Шрифт:
— Э, — сказал я неопределенно. — Э-э…
— Понимаю. Могла бы и не спрашивать, — с деланным сочувствием вздохнула Милочка и погладила мизинчиком боковую поверхность великолепной игрушки. Стараясь, однако же, не размазать свежий маникюр. Потом хитренько улыбнулась и сообщила: — Завидовать, молодой человек, дурно. Зависть разрушает душу и иссушает тело.
— Знаю. — Я протянул ей розовый бутон на длинном стебле.
— Ой, какое чудо! Филипп, ты меня балуешь. Возьми вазу сам. Она, кажется, на окне. Водичку плесни из кувшина.
Я немедленно исполнил требуемое.
Милочка — сама прелесть. Мадемуазель Обаяние. Уж её-то никогда не иссушала зависть или другие людские пороки, что очевидно — такая она румяная и свежая. Губки — вишенки, щёчки — персики. Посмотрит — как золотым империалом подарит. Ну, и всё остальное у неё по высшему разряду. С малюсенькой такой поправкой на классический идеал женской красоты. Топ-моделью ей не быть, наверное… да и слава Богу. Портить подобное совершенство диетами (а пришлось бы наверняка, чтобы добиться требуемой дурацкими модельными канонами «высушенности» наиболее привлекательных для нормального мужчины участков девичьего тела) — кощунственно и преступно. Кроме того, она не вышла ростом. Метр шестьдесят два — шестьдесят три. Как Венера Милосская.
Могу добавить — и в этом тоже.
С первого дня знакомства я облизываюсь на Милочку, как кот на сметану, но пока безрезультатно.

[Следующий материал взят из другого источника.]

/-- A step that changes block states so, and nothing else that the law speaks of. -/
theorem State.Booked.faded {s t : State} {skip : Option Nat} {running : List Extent} (h : s.Booked skip running)
    (hblocks : ∀ d b, (s.block d b).Fades (t.block d b))
    (hlength : ∀ d, (t.dieBlocks d).blocks.length = (s.dieBlocks d).blocks.length)
    (hfree : ∀ d, (t.dieBlocks d).free = (s.dieBlocks d).free)
    (hext : t.catalogue.regions.flatMap (·.extents) = s.catalogue.regions.flatMap (·.extents))
    (hinst : t.installer = s.installer)
    (hdies : t.media.dies = s.media.dies) (hfailed : t.media.frontFailed = s.media.frontFailed) :
    t.Booked skip running := by
  have hlisted {d b : Nat} {k : Block} (hk : t.lists d b k) :
      s.lists d b (s.block d b) ∧ (s.block d b).Fades k := by
    have hb : b < (s.dieBlocks d).blocks.length := hlength d ▸ (List.getElem?_eq_some_iff.1 hk).1
    refine ⟨?_, State.lists_block hk ▸ hblocks d b⟩
    unfold State.lists State.block
    rw [List.getD_eq_getElem _ _ hb]
    exact List.getElem?_eq_getElem hb
  have hlog (d b : Nat) : (t.block d b).state = .log ↔ (s.block d b).state = .log := by
    obtain ⟨-, -, hsame | ⟨hto, hfrom⟩⟩ := hblocks d b
    · rw [hsame]
    · constructor
      · intro hl
        rcases hto with hto | hto <;> rw [hto] at hl <;> cases hl
      · intro hl
        rcases hfrom with hfrom | ⟨hfrom, -⟩ <;> rw [hfrom] at hl <;> cases hl
  have hkeeps {d b : Nat} {x : BlockState} (hx : (s.block d b).state = x) (hq : x ≠ .queued) (hf : x ≠ .full) :
      (t.block d b).state = x := by
    obtain ⟨-, -, hsame | ⟨-, hfrom⟩⟩ := hblocks d b
    · exact hsame.trans hx
    · rcases hfrom with hfrom | ⟨hfrom, -⟩
      · exact absurd (hx.symm.trans hfrom) hq
      · exact absurd (hx.symm.trans hfrom) hf
  have hwork (d : Nat) : (t.die d).work = (s.die d).work := congrArg Die.work (State.die_of_dies hdies d)
  have hops := State.opsBut_congr hwork skip
  have hpages (d : Nat) : t.pagesAt skip d = s.pagesAt skip d := by unfold State.pagesAt; rw [hops]
  have herases (d : Nat) : t.erasesAt skip d = s.erasesAt skip d := by unfold State.erasesAt; rw [hops]
  have hfails : t.failedPages = s.failedPages := by unfold State.failedPages; rw [hfailed]
  have hby {d : Nat} {p : Program} : s.installsBy d p → t.installsBy d p :=
    State.installsBy_congr (by rw [hinst]) fun n hn => ⟨n, hkeeps hn nofun nofun⟩
  refine ⟨fun d b k hd hk hl => ?_, fun d b k hk hl => ?_, fun d b k hk hstate => ?_, fun d => ⟨?_, fun b hb => ?_⟩,
    fun d => ⟨?_, fun b hb => ?_⟩, fun d => ?_, fun d e hde => ?_, fun d p hp => ?_, fun x hx => ?_, fun d p hp => ?_⟩
  · obtain ⟨hs, hlive, -⟩ := hlisted hk
    rw [hext, hlive]
    exact h.live d b _ hd hs fun hsl => hl ((State.lists_block hk ▸ hlog d b).2 hsl)
  · obtain ⟨hs, -, hpending, -⟩ := hlisted hk
    rw [hpending]
    exact h.pending d b _ hs fun hsl => hl ((State.lists_block hk ▸ hlog d b).2 hsl)
  · obtain ⟨hs, hlive, hpending, hmove⟩ := hlisted hk
    rw [hlive, hpending]
    rcases hmove with hsame | ⟨-, hq | ⟨-, hl, hp⟩⟩
    · exact h.dead d b _ hs (hsame ▸ hstate)
    · exact h.dead d b _ hs (.inl hq)
    · exact ⟨hl, hp⟩
  · rw [herases, List.filter_congr (q := fun b => (s.block d b).state != .log) fun b _ => ?_]
    · exact (h.erases d).1
    · rw [Bool.eq_iff_iff, bne_iff_ne, bne_iff_ne, ne_eq, ne_eq, hlog]
  · rw [herases] at hb
    obtain ⟨-, -, hsame | ⟨hto, -⟩⟩ := hblocks d b
    · rw [hsame]
      exact (h.erases d).2 b hb
    · exact .inr hto
  · rw [hfree]
    exact (h.free d).1
  · rw [hfree] at hb
    exact hkeeps ((h.free d).2 b hb) nofun nofun
  · rw [hpages, hfails]
    exact h.one d
  · rw [hpages, hpages]
    exact h.apart d e hde
  · rw [State.die_of_dies hdies] at hp
    exact hby (h.queued d p hp)
  · rw [hfails] at hx
    exact hby (h.failed x hx)
  · rw [State.under_congr hwork] at hp
    refine (h.underWay d p hp).imp hby fun ⟨hold, hstate⟩ => ⟨by rw [hinst]; exact hold, ?_⟩
    rcases hstate with hstate | ⟨n, hstate⟩
    · exact .inl (hkeeps hstate nofun nofun)
    · exact .inr ⟨n, hkeeps hstate nofun nofun⟩

end Sys2Proof.Machine
end

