theorem State.Books.pushFree {s : State} {skip : Option Nat} {running : List Extent} {d b : Nat} (h : s.Books skip running)
    (hd : d < s.catalogue.blockTable.length) (hfree : (s.block d b).state = .free) (hnew : b ∉ (s.dieBlocks d).free) :
    (s.pushFree d b).Books skip running := by
  have hpush := State.dieBlocks_pushFree hd b
  have hother (e : Nat) (he : e ≠ d) : (s.pushFree d b).dieBlocks e = s.dieBlocks e := by
    unfold State.pushFree
    rw [State.dieBlocks_updateDieBlocks, if_neg fun h => he h.1]
  have hblocks (e : Nat) : ((s.pushFree d b).dieBlocks e).blocks = (s.dieBlocks e).blocks := by
    by_cases he : e = d
    · rw [he, hpush]
    · rw [hother e he]
  have hblock (e k : Nat) : (s.pushFree d b).block e k = s.block e k :=
    congrArg (fun l : List Block => l.getD k Block.unset) (hblocks e)
  have hlists (e k : Nat) (x : Block) : (s.pushFree d b).lists e k x ↔ s.lists e k x := by
    unfold State.lists
    rw [hblocks]
  have hby {e : Nat} {p : Program} : s.installsBy e p → (s.pushFree d b).installsBy e p :=
    State.installsBy_congr (s := s) (t := s.pushFree d b) rfl fun n hn => ⟨n, by rw [hblock]; exact hn⟩
  refine h.of_booked rfl (h.booked.retabled (fun e k x he hx => h.booked.live e k x he ((hlists e k x).1 hx))
    (fun e k x hx => h.booked.pending e k x ((hlists e k x).1 hx))
    (fun e k x hx => h.booked.dead e k x ((hlists e k x).1 hx)) (fun e => ?_) (fun e k => by rw [hblock])
    (fun e k _ hk => by rwa [hblock]) (fun e p hp => hby (h.booked.queued e p hp))
    (fun x hx => hby (h.booked.failed x hx)) (fun e p hp => ?_) rfl rfl)
  · obtain ⟨hnodup, hstates⟩ := h.booked.free e
    by_cases he : e = d
    · subst he
      simp only [hpush, hblock]
      refine ⟨List.nodup_append.2 ⟨hnodup, List.nodup_singleton b, fun x hx y hy hxy => ?_⟩, fun x hx => ?_⟩
      · rw [List.mem_singleton.1 hy] at hxy
        exact hnew (hxy ▸ hx)
      · rcases List.mem_append.1 hx with hx | hx
        · exact hstates x hx
        · rw [List.mem_singleton.1 hx]
          exact hfree
    · simp only [hother e he, hblock]
      exact ⟨hnodup, hstates⟩
  · refine (h.booked.underWay e p hp).imp hby fun ⟨hold, hs⟩ => ⟨hold, ?_⟩
    rw [hblock]
    exact hs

— С такими ноготочками тебе непременно следует побывать в кафе "Баскин Роббинс", — сказал я задушевно и поиграл бровями, подразумевая своё присутствие рядом. — Там все ревниво следят, какое мороженое кушает сосед, а значит, замечают и руки, порхающие над вазочкой. Уверен, ты будешь королевой бала!
— Королевой мороженого, — фыркнула она.
Номер с "Баскин Роббинс" не прошёл тоже, грустно констатировал я.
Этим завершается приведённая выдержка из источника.